Soliman’s research specifically focused on I-94, a major east-to-west highway route for trucks in the United States.
“Transportation has a major impact on air quality, which is especially dependent upon how far away from major roadways you live,” Soliman said. “So it has a major impact within about a mile on both sides of the road. People in that radius may be suffering as much as people living next to stationary sources of pollution, like coal-fired power plants.
“Of course, one of the biggest findings and I think that this is intuitive to everyone is that the more traffic jams you have the worse air quality will be.”
Soliman first became interested in air pollution in his home country of Egypt. “I’ve always been interested in air quality because it was one of the major problems we used to have—and still have—back in Egypt. Black clouds and air pollution episodes that happen every year. It hurts people, and it’s not even a local problem because it happens on major scale. It can actually impact a lot of cities, and a lot of people.”
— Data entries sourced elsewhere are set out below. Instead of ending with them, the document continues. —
-- ==== Sys2Proof/Machine/Sequence.lean ====
section
/-! DEFINITION. Sequences (chapter 16): the descriptor and the tag (R295 to R297), and the commands COPYR, KVPATCH and COMPACT
(R298 to R302). -/

namespace Sys2Proof.Machine

/-! ### The descriptor (Table 16-1) -/

def sdKb (d : Nat) : Nat := bits d 511 457
def sdVb (d : Nat) : Nat := bits d 456 402
def sdTga (d : Nat) : Nat := bits d 401 347
def sdRta (d : Nat) : Nat := bits d 346 292
def sdFqa (d : Nat) : Nat := bits d 291 237
def sdSink (d : Nat) : Nat := bits d 236 221
def sdWin (d : Nat) : Nat := bits d 220 205
def sdRsz (d : Nat) : Nat := bits d 204 189
def sdFmt (d : Nat) : Nat := bits d 188 185

/-- Element pairs of a row. -/
def sdPairs (d : Nat) : Nat := sdRsz d * 8 / elemWidth (sdFmt d) / 2

/-- A descriptor meets Table 16-1. -/
def sdOk (d : Nat) : Bool :=
  bit d 184 && bits d 183 0 == 0 && decide (2 ≤ sdFmt d) && decide (sdFmt d ≤ 4) && sdKb d % 4 == 0 && sdVb d % 4 == 0 &&
  sdTga d % 4 == 0 && sdFqa d % 4 == 0 && sdWin d != 0 && decide (sdSink d + sdWin d ≤ 65536) && sdRsz d % 4 == 0 && sdRsz d != 0 &&
  sdRsz d * 8 / elemWidth (sdFmt d) % 2 == 0

/-- The slot of a position (R296). -/
def sdSlot (d p : Nat) : Nat := wrapPosition (sdSink d) (sdWin d) p % 65536

/-- The generation of a position. -/
def sdGen (d p : Nat) : Nat := wrapPosition (sdSink d) (sdWin d) p / 65536

/-- The tag address of a slot (R296). -/
def sdTagAddr (sd k : Nat) : Nat := sdTga sd + 4 * k

/-- The arrays of a sequence: address, and bytes. -/
def sdArrays (d : Nat) : List (Nat × Nat) :=
  let n := sdSink d + sdWin d
  [(sdKb d, n * sdRsz d), (sdVb d, n * sdRsz d), (sdTga d, 4 * n), (sdRta d, n), (sdFqa d, 4 * sdPairs d)]

/-- A range meets some array of the sequence. -/
def sdMeets (d a n : Nat) : Bool := (sdArrays d).any (fun x => rangesMeet a n x.1 x.2)

/-- A tag word (R296). -/
def tagWord (v : Bool) (ep gen : Nat) : Nat := b2n v * 2 ^ 31 + ep % 2 ^ 15 * 2 ^ 16 + gen % 65536

/-- A tag says that its slot holds position p. -/
def tagHolds (d p tag : Nat) : Bool := bit tag 31 && bits tag 15 0 == sdGen d p

/-- The start of a sequence command: the descriptor is read once, and its own checks follow. -/
def seqStart (bad : Bool) (sd : BitVec 64) (check : Nat → Option Nat) (s : State) (q : Nat) (c : CurrentEntry) : State × Start :=
  if bad || !addressOk sd || sd.toNat % 64 != 0 then (s, .fail stBadArg)
  else match s.engineRead (s.queue q).ctx sd.toNat 64 with
    | .wait a => (s.waitOn q a, .wait)
    | .denied k w a => (s.withholdEntry q k w a, .wait)
    | .ok (s, bs, _) =>
      let d := leNat bs
      if !sdOk d then (s, .fail stBadSeq)
      else match check d with
        | some st => (s, .fail st)
        | none => (s, .go { c with latch := [d] })
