-- ==== Sys2Proof/Machine/Dispatch.lean ====
section
/-! DEFINITION. One arm for each constructor of `Instr`: a direct call of its meaning. -/

namespace Sys2Proof.Machine

def exec (i : Instr) (s : State) : Host.Outcome State Fault Refusal :=
  match i with
  | .pass r => Sys2Proof.Machine.execPass r s
  | .const r => Sys2Proof.Machine.execConst r s
  | .steer r => Sys2Proof.Machine.execSteer r s
  | .merge r => Sys2Proof.Machine.execMerge r s
  | .mergeu r => Sys2Proof.Machine.execMergeu r s
  | .gate r => Sys2Proof.Machine.execGate r s
  | .sync r => Sys2Proof.Machine.execSync r s
  | .sel r => Sys2Proof.Machine.execSel r s
  | .wave r => Sys2Proof.Machine.execWave r s
  | .wexit r => Sys2Proof.Machine.execWexit r s
  | .calloc r => Sys2Proof.Machine.execCalloc r s
  | .cfree r => Sys2Proof.Machine.execCfree r s
  | .cbind r => Sys2Proof.Machine.execCbind r s
  | .cret r => Sys2Proof.Machine.execCret r s
  | .pack r => Sys2Proof.Machine.execPack r s
  | .unpack r => Sys2Proof.Machine.execUnpack r s
  | .inject r => Sys2Proof.Machine.execInject r s
  | .sink r => Sys2Proof.Machine.execSink r s
  | .cntf r => Sys2Proof.Machine.execCntf r s
  | .spawn r => Sys2Proof.Machine.execSpawn r s
  | .trap r => Sys2Proof.Machine.execTrap r s
  | .mark r => Sys2Proof.Machine.execMark r s
  | .pred r => Sys2Proof.Machine.execPred r s
  | .pand r => Sys2Proof.Machine.execPand r s
  | .por r => Sys2Proof.Machine.execPor r s
  | .pxor r => Sys2Proof.Machine.execPxor r s
  | .pnot r => Sys2Proof.Machine.execPnot r s
  | .vote r => Sys2Proof.Machine.execVote r s
  | .flags r => Sys2Proof.Machine.execFlags r s
  | .delay r => Sys2Proof.Machine.execDelay r s
  | .tsget r => Sys2Proof.Machine.execTsget r s
  | .add r => Sys2Proof.Machine.execAdd r s
  | .sub r => Sys2Proof.Machine.execSub r s
  | .mul r => Sys2Proof.Machine.execMul r s
  | .mulh r => Sys2Proof.Machine.execMulh r s
  | .mulhu r => Sys2Proof.Machine.execMulhu r s
  | .mad r => Sys2Proof.Machine.execMad r s
  | .div r => Sys2Proof.Machine.execDiv r s
  | .divu r => Sys2Proof.Machine.execDivu r s
  | .rem r => Sys2Proof.Machine.execRem r s
  | .remu r => Sys2Proof.Machine.execRemu r s
  | .neg r => Sys2Proof.Machine.execNeg r s
  | .abs r => Sys2Proof.Machine.execAbs r s
  | .min r => Sys2Proof.Machine.execMin r s
  | .max r => Sys2Proof.Machine.execMax r s
  | .minu r => Sys2Proof.Machine.execMinu r s
  | .maxu r => Sys2Proof.Machine.execMaxu r s
  | .and r => Sys2Proof.Machine.execAnd r s
  | .or r => Sys2Proof.Machine.execOr r s
  | .xor r => Sys2Proof.Machine.execXor r s
  | .not r => Sys2Proof.Machine.execNot r s
  | .andn r => Sys2Proof.Machine.execAndn r s
  | .shl r => Sys2Proof.Machine.execShl r s
  | .shr r => Sys2Proof.Machine.execShr r s
  | .sra r => Sys2Proof.Machine.execSra r s
  | .rol r => Sys2Proof.Machine.execRol r s
  | .clz r => Sys2Proof.Machine.execClz r s
  | .popc r => Sys2Proof.Machine.execPopc r s
  | .brev r => Sys2Proof.Machine.execBrev r s
  | .bfx r => Sys2Proof.Machine.execBfx r s
  | .bfi r => Sys2Proof.Machine.execBfi r s
  | .adds r => Sys2Proof.Machine.execAdds r s
  | .subs r => Sys2Proof.Machine.execSubs r s
  | .cmpeq r => Sys2Proof.Machine.execCmpeq r s
  | .cmpne r => Sys2Proof.Machine.execCmpne r s
  | .cmplt r => Sys2Proof.Machine.execCmplt r s
  | .cmple r => Sys2Proof.Machine.execCmple r s
  | .cmpltu r => Sys2Proof.Machine.execCmpltu r s
  | .cmpleu r => Sys2Proof.Machine.execCmpleu r s
  | .idx r => Sys2Proof.Machine.execIdx r s
  | .idx2 r => Sys2Proof.Machine.execIdx2 r s
  | .wrap r => Sys2Proof.Machine.execWrap r s
  | .range r => Sys2Proof.Machine.execRange r s
  | .shuf r => Sys2Proof.Machine.execShuf r s
  | .lanex r => Sys2Proof.Machine.execLanex r s
  | .lanei r => Sys2Proof.Machine.execLanei r s
  | .bcast r => Sys2Proof.Machine.execBcast r s
  | .rsum r => Sys2Proof.Machine.execRsum r s
  | .rmin r => Sys2Proof.Machine.execRmin r s
  | .rmax r => Sys2Proof.Machine.execRmax r s
  | .fadd r => Sys2Proof.Machine.execFadd r s
  | .fsub r => Sys2Proof.Machine.execFsub r s
  | .fmul r => Sys2Proof.Machine.execFmul r s
  | .fma r => Sys2Proof.Machine.execFma r s
  | .fnma r => Sys2Proof.Machine.execFnma r s
  | .fmin r => Sys2Proof.Machine.execFmin r s
  | .fmax r => Sys2Proof.Machine.execFmax r s
  | .fabs r => Sys2Proof.Machine.execFabs r s
  | .fneg r => Sys2Proof.Machine.execFneg r s
  | .fcmpeq r => Sys2Proof.Machine.execFcmpeq r s
  | .fcmplt r => Sys2Proof.Machine.execFcmplt r s
  | .fcmple r => Sys2Proof.Machine.execFcmple r s
  | .fcmpun r => Sys2Proof.Machine.execFcmpun r s
  | .fclass r => Sys2Proof.Machine.execFclass r s
  | .fdiv r => Sys2Proof.Machine.execFdiv r s
  | .fsqrt r => Sys2Proof.Machine.execFsqrt r s
  | .frcp r => Sys2Proof.Machine.execFrcp r s
  | .frsq r => Sys2Proof.Machine.execFrsq r s
  | .fexp2 r => Sys2Proof.Machine.execFexp2 r s
  | .flog2 r => Sys2Proof.Machine.execFlog2 r s
  | .fsin r => Sys2Proof.Machine.execFsin r s
  | .fcos r => Sys2Proof.Machine.execFcos r s
  | .ftanh r => Sys2Proof.Machine.execFtanh r s
  | .fsigm r => Sys2Proof.Machine.execFsigm r s
  | .fsilu r => Sys2Proof.Machine.execFsilu r s
  | .cvtf r => Sys2Proof.Machine.execCvtf r s
  | .cvtfi r => Sys2Proof.Machine.execCvtfi r s
  | .cvtif r => Sys2Proof.Machine.execCvtif r s
  | .qntb r => Sys2Proof.Machine.execQntb r s
  | .dqntb r => Sys2Proof.Machine.execDqntb r s
  | .expsel r => Sys2Proof.Machine.execExpsel r s
  | .scl r => Sys2Proof.Machine.execScl r s
  | .uscl r => Sys2Proof.Machine.execUscl r s
  | .frsum r => Sys2Proof.Machine.execFrsum r s
  | .frmax r => Sys2Proof.Machine.execFrmax r s
  | .frmin r => Sys2Proof.Machine.execFrmin r s
  | .smrg r => Sys2Proof.Machine.execSmrg r s
  | .rope r => Sys2Proof.Machine.execRope r s
  | .tdld r => Sys2Proof.Machine.execTdld r s
  | .tdset r => Sys2Proof.Machine.execTdset r s
  | .tddrop r => Sys2Proof.Machine.execTddrop r s
  | .tdkeep r => Sys2Proof.Machine.execTdkeep r s
  | .tdreg r => Sys2Proof.Machine.execTdreg r s
  | .tdq r => Sys2Proof.Machine.execTdq r s
  | .tric r => Sys2Proof.Machine.execTric r s
  | .mma r => Sys2Proof.Machine.execMma r s
  | .tris r => Sys2Proof.Machine.execTris r s
  | .mmas r => Sys2Proof.Machine.execMmas r s
  | .had r => Sys2Proof.Machine.execHad r s
  | .lutp r => Sys2Proof.Machine.execLutp r s
  | .lutm r => Sys2Proof.Machine.execLutm r s
  | .accrd r => Sys2Proof.Machine.execAccrd r s
  | .accz r => Sys2Proof.Machine.execAccz r s
  | .accld r => Sys2Proof.Machine.execAccld r s
  | .tstay r => Sys2Proof.Machine.execTstay r s
  | .txpr r => Sys2Proof.Machine.execTxpr r s
  | .cdxset r => Sys2Proof.Machine.execCdxset r s
  | .accx r => Sys2Proof.Machine.execAccx r s
  | .agen r => Sys2Proof.Machine.execAgen r s
  | .ld r => Sys2Proof.Machine.execLd r s
  | .st r => Sys2Proof.Machine.execSt r s
  | .ldx r => Sys2Proof.Machine.execLdx r s
  | .lds r => Sys2Proof.Machine.execLds r s
  | .sts r => Sys2Proof.Machine.execSts r s
  | .ldt r => Sys2Proof.Machine.execLdt r s
  | .stt r => Sys2Proof.Machine.execStt r s
  | .ldn r => Sys2Proof.Machine.execLdn r s
  | .pref r => Sys2Proof.Machine.execPref r s
  | .aadd r => Sys2Proof.Machine.execAadd r s
  | .afadd r => Sys2Proof.Machine.execAfadd r s
  | .amin r => Sys2Proof.Machine.execAmin r s
  | .amax r => Sys2Proof.Machine.execAmax r s
  | .aand r => Sys2Proof.Machine.execAand r s
  | .aor r => Sys2Proof.Machine.execAor r s
  | .axor r => Sys2Proof.Machine.execAxor r s
  | .axchg r => Sys2Proof.Machine.execAxchg r s
  | .acas r => Sys2Proof.Machine.execAcas r s
  | .ainc r => Sys2Proof.Machine.execAinc r s
  | .optst r => Sys2Proof.Machine.execOptst r s
  | .retw r => Sys2Proof.Machine.execRetw r s
  | .fence r => Sys2Proof.Machine.execFence r s
  | .mcast r => Sys2Proof.Machine.execMcast r s
  | .wptr r => Sys2Proof.Machine.execWptr r s
  | .wpwait r => Sys2Proof.Machine.execWpwait r s
  | .enq r => Sys2Proof.Machine.execEnq r s
  | .tail r => Sys2Proof.Machine.execTail r s
  | .seqrd r => Sys2Proof.Machine.execSeqrd r s
  | .seqwait r => Sys2Proof.Machine.execSeqwait r s
  | .cfgld r => Sys2Proof.Machine.execCfgld r s
  | .callg r => Sys2Proof.Machine.execCallg r s
  | .retg r => Sys2Proof.Machine.execRetg r s
  | .tailg r => Sys2Proof.Machine.execTailg r s
  | .drain r => Sys2Proof.Machine.execDrain r s
  | .prio r => Sys2Proof.Machine.execPrio r s
  | .yield r => Sys2Proof.Machine.execYield r s
  | .snap r => Sys2Proof.Machine.execSnap r s
  | .rdsr r => Sys2Proof.Machine.execRdsr r s
  | .wrsr r => Sys2Proof.Machine.execWrsr r s
  | .halt r => Sys2Proof.Machine.execHalt r s
  | .wdog r => Sys2Proof.Machine.execWdog r s
  | .rangeEmission r => Sys2Proof.Machine.execRangeEmission r s
  | .agenEmission r => Sys2Proof.Machine.execAgenEmission r s
  | .markMarkerEmission r => Sys2Proof.Machine.execMarkMarkerEmission r s
  | .uncorrectableError w => Sys2Proof.Machine.execUncorrectableError w s
  | .kernelAccept a => Sys2Proof.Machine.execKernelAccept a s
  | .copy e b => Sys2Proof.Machine.execCopy e b s
  | .copyt e b => Sys2Proof.Machine.execCopyt e b s
  | .perm e b => Sys2Proof.Machine.execPerm e b s
  | .fill e b => Sys2Proof.Machine.execFill e b s
  | .gath e b => Sys2Proof.Machine.execGath e b s
  | .scat e b => Sys2Proof.Machine.execScat e b s
  | .copyr e b => Sys2Proof.Machine.execCopyr e b s
  | .kvpatch e b => Sys2Proof.Machine.execKvpatch e b s
  | .compact e b => Sys2Proof.Machine.execCompact e b s
  | .promo e b => Sys2Proof.Machine.execPromo e b s
  | .demo e b => Sys2Proof.Machine.execDemo e b s
  | .redsc e b => Sys2Proof.Machine.execRedsc e b s
  | .allga e b => Sys2Proof.Machine.execAllga e b s
  | .allrd e b => Sys2Proof.Machine.execAllrd e b s
  | .send e b => Sys2Proof.Machine.execSend e b s
  | .recv e b => Sys2Proof.Machine.execRecv e b s
  | .qfence e b => Sys2Proof.Machine.execQfence e b s
  | .wdraw e b => Sys2Proof.Machine.execWdraw e b s
  | .signal e b => Sys2Proof.Machine.execSignal e b s
  | .waitv e b => Sys2Proof.Machine.execWaitv e b s
  | .badkind e kind body => Sys2Proof.Machine.execBadkind e kind body s
  | .flueEnable on => Sys2Proof.Machine.execFlueEnable on s
  | .configExchange side key asks => Sys2Proof.Machine.execConfigExchange side key asks s
  | .flitReceive f => Sys2Proof.Machine.execFlitReceive f s
  | .retryRequest seq => Sys2Proof.Machine.execRetryRequest seq s
  | .recoveryRetrain o => Sys2Proof.Machine.execRecoveryRetrain o s
  | .sqTailDoorbell v => Sys2Proof.Machine.execSqTailDoorbell v s
  | .cqHeadDoorbell v => Sys2Proof.Machine.execCqHeadDoorbell v s
  | .viroftPairEnable v => Sys2Proof.Machine.execViroftPairEnable v s
  | .launch cid lra => Sys2Proof.Machine.execLaunch cid lra s
  | .resume cid w => Sys2Proof.Machine.execResume cid w s
  | .abort cid w => Sys2Proof.Machine.execAbort cid w s
  | .release cid rtag m => Sys2Proof.Machine.execRelease cid rtag m s
  | .withdraw cid rtag m => Sys2Proof.Machine.execWithdraw cid rtag m s
  | .retire cid rtag m => Sys2Proof.Machine.execRetire cid rtag m s
  | .ctxres cid m => Sys2Proof.Machine.execCtxres cid m s
  | .unknownCommand cid opc => Sys2Proof.Machine.execUnknownCommand cid opc s
  | .snapTrig v => Sys2Proof.Machine.execSnapTrig v s
  | .xlinv v => Sys2Proof.Machine.execXlinv v s
  | .attNonce nonce => Sys2Proof.Machine.execAttNonce nonce s
  | .jrnlBase v => Sys2Proof.Machine.execJrnlBase v s
  | .jrnlSize v => Sys2Proof.Machine.execJrnlSize v s
  | .pwrLim v => Sys2Proof.Machine.execPwrLim v s
  | .queueEnWrite on => Sys2Proof.Machine.execQueueEnWrite on s
  | .counterClear a => Sys2Proof.Machine.execCounterClear a s
  | .registerWrite a bytes => Sys2Proof.Machine.execRegisterWrite a bytes s
  | .thermalThrottle on => Sys2Proof.Machine.execThermalThrottle on s
  | .cxlMemRequest a write len => Sys2Proof.Machine.execCxlMemRequest a write len s
  | .txprOutput => Sys2Proof.Machine.execTxprOutput s
  | .tokenArrival => Sys2Proof.Machine.execTokenArrival s
  | .meshMessageReceive => Sys2Proof.Machine.execMeshMessageReceive s
  | .frameSlotEntry => Sys2Proof.Machine.execFrameSlotEntry s
  | .requestIssue => Sys2Proof.Machine.execRequestIssue s
  | .loadReply => Sys2Proof.Machine.execLoadReply s
  | .deferredTokenSend => Sys2Proof.Machine.execDeferredTokenSend s
  | .delayExpiry => Sys2Proof.Machine.execDelayExpiry s
  | .yieldExpiry => Sys2Proof.Machine.execYieldExpiry s
  | .waveRetire => Sys2Proof.Machine.execWaveRetire s
  | .reweight => Sys2Proof.Machine.execReweight s
  | .starving => Sys2Proof.Machine.execStarving s
  | .contractionStep => Sys2Proof.Machine.execContractionStep s
  | .contractionEnd => Sys2Proof.Machine.execContractionEnd s
  | .accumulatorSpill => Sys2Proof.Machine.execAccumulatorSpill s
  | .activationCommit => Sys2Proof.Machine.execActivationCommit s
  | .reissue => Sys2Proof.Machine.execReissue s
  | .purgeComplete => Sys2Proof.Machine.execPurgeComplete s
  | .damperEntryEligible => Sys2Proof.Machine.execDamperEntryEligible s
  | .commitWriteRefused => Sys2Proof.Machine.execCommitWriteRefused s
  | .commitWriteTimeout => Sys2Proof.Machine.execCommitWriteTimeout s
  | .strikeReport => Sys2Proof.Machine.execStrikeReport s
  | .purgeNotice => Sys2Proof.Machine.execPurgeNotice s
  | .requestTimeout => Sys2Proof.Machine.execRequestTimeout s
  | .linkFaultTimeout => Sys2Proof.Machine.execLinkFaultTimeout s
  | .faultMessageSend => Sys2Proof.Machine.execFaultMessageSend s
  | .quiesce => Sys2Proof.Machine.execQuiesce s
  | .barrierAlign => Sys2Proof.Machine.execBarrierAlign s
  | .snapshotFirstMarker => Sys2Proof.Machine.execSnapshotFirstMarker s
  | .snapshotAlign => Sys2Proof.Machine.execSnapshotAlign s
  | .snapshotAbandon => Sys2Proof.Machine.execSnapshotAbandon s
  | .drainSourceMarker => Sys2Proof.Machine.execDrainSourceMarker s
  | .drainComplete => Sys2Proof.Machine.execDrainComplete s
  | .heartbeat => Sys2Proof.Machine.execHeartbeat s
  | .dieFence => Sys2Proof.Machine.execDieFence s
  | .electionEnd => Sys2Proof.Machine.execElectionEnd s
  | .bindRegion => Sys2Proof.Machine.execBindRegion s
  | .groupHandout => Sys2Proof.Machine.execGroupHandout s
  | .kernelComplete => Sys2Proof.Machine.execKernelComplete s
  | .kernelVisible => Sys2Proof.Machine.execKernelVisible s
  | .configLoad => Sys2Proof.Machine.execConfigLoad s
  | .cover => Sys2Proof.Machine.execCover s
  | .calleeStart => Sys2Proof.Machine.execCalleeStart s
  | .rekindle => Sys2Proof.Machine.execRekindle s
  | .callerResume => Sys2Proof.Machine.execCallerResume s
  | .tailgSwap => Sys2Proof.Machine.execTailgSwap s
  | .planeMoveDown => Sys2Proof.Machine.execPlaneMoveDown s
  | .planeMoveUp => Sys2Proof.Machine.execPlaneMoveUp s
  | .contextEvict => Sys2Proof.Machine.execContextEvict s
  | .contextRestore => Sys2Proof.Machine.execContextRestore s
  | .contextSwap => Sys2Proof.Machine.execContextSwap s
  | .contextHalt => Sys2Proof.Machine.execContextHalt s
  | .waitvRecheck => Sys2Proof.Machine.execWaitvRecheck s
  | .waitvTimeout => Sys2Proof.Machine.execWaitvTimeout s
  | .collectiveMemberLost => Sys2Proof.Machine.execCollectiveMemberLost s
  | .forwardRetire => Sys2Proof.Machine.execForwardRetire s
  | .flueFence => Sys2Proof.Machine.execFlueFence s
  | .electricalIdleExit => Sys2Proof.Machine.execElectricalIdleExit s
  | .laneLock => Sys2Proof.Machine.execLaneLock s
  | .detectTimeout => Sys2Proof.Machine.execDetectTimeout s
  | .equalisationConverge => Sys2Proof.Machine.execEqualisationConverge s
  | .cxlLinkUp => Sys2Proof.Machine.execCxlLinkUp s
  | .cxlLinkLoss => Sys2Proof.Machine.execCxlLinkLoss s
  | .completionEntry => Sys2Proof.Machine.execCompletionEntry s
  | .xlinvComplete => Sys2Proof.Machine.execXlinvComplete s
  | .attReport => Sys2Proof.Machine.execAttReport s
  | .powerOnReset => Sys2Proof.Machine.execPowerOnReset s
  | .bootReady => Sys2Proof.Machine.execBootReady s
  | .thermalShutdown => Sys2Proof.Machine.execThermalShutdown s

end Sys2Proof.Machine
end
Since becoming a professor at Denison, Soliman has shifted the focus of his research from transportation-caused air pollution to issues of domestic energy efficiency. Using his physics background, Soliman is currently independently studying computational fluid dynamics, or CFD analysis, to better understand how businesses and homeowners might be able to maximize their energy efficiency by utilizing passive systems, like using large, well insulated windows to gather energy from the sun and reduce the use of fossil fuels for heating purposes.
As a Denison professor, Dr. Soliman is most interested in teaching students how to quantify scientific environmental solutions, by digging into the details about how solutions like renewable energy systems function at their core.
“People tend to use catch phrases like ‘renewable energy is good’ or ‘fossil fuel is bad’ without really quantifying those solutions,” Soliman said.
Dr. Soliman has plans to introduce higher-level courses on renewable energy systems. In one of these future courses, Soliman hopes to provide students with the opportunity to focus on a specific energy system, like wind or solar photovoltaic, and actually build those systems and then study and analyze how they work.
“When you say renewable energy is good, what does that really mean? What is the level of ‘goodness?” Soliman asks.
“This is what I've tried to introduce: to quantify these systems to see if they actually work properly or not, because in some cases, some renewable energy systems can actually be catastrophic to the environment.”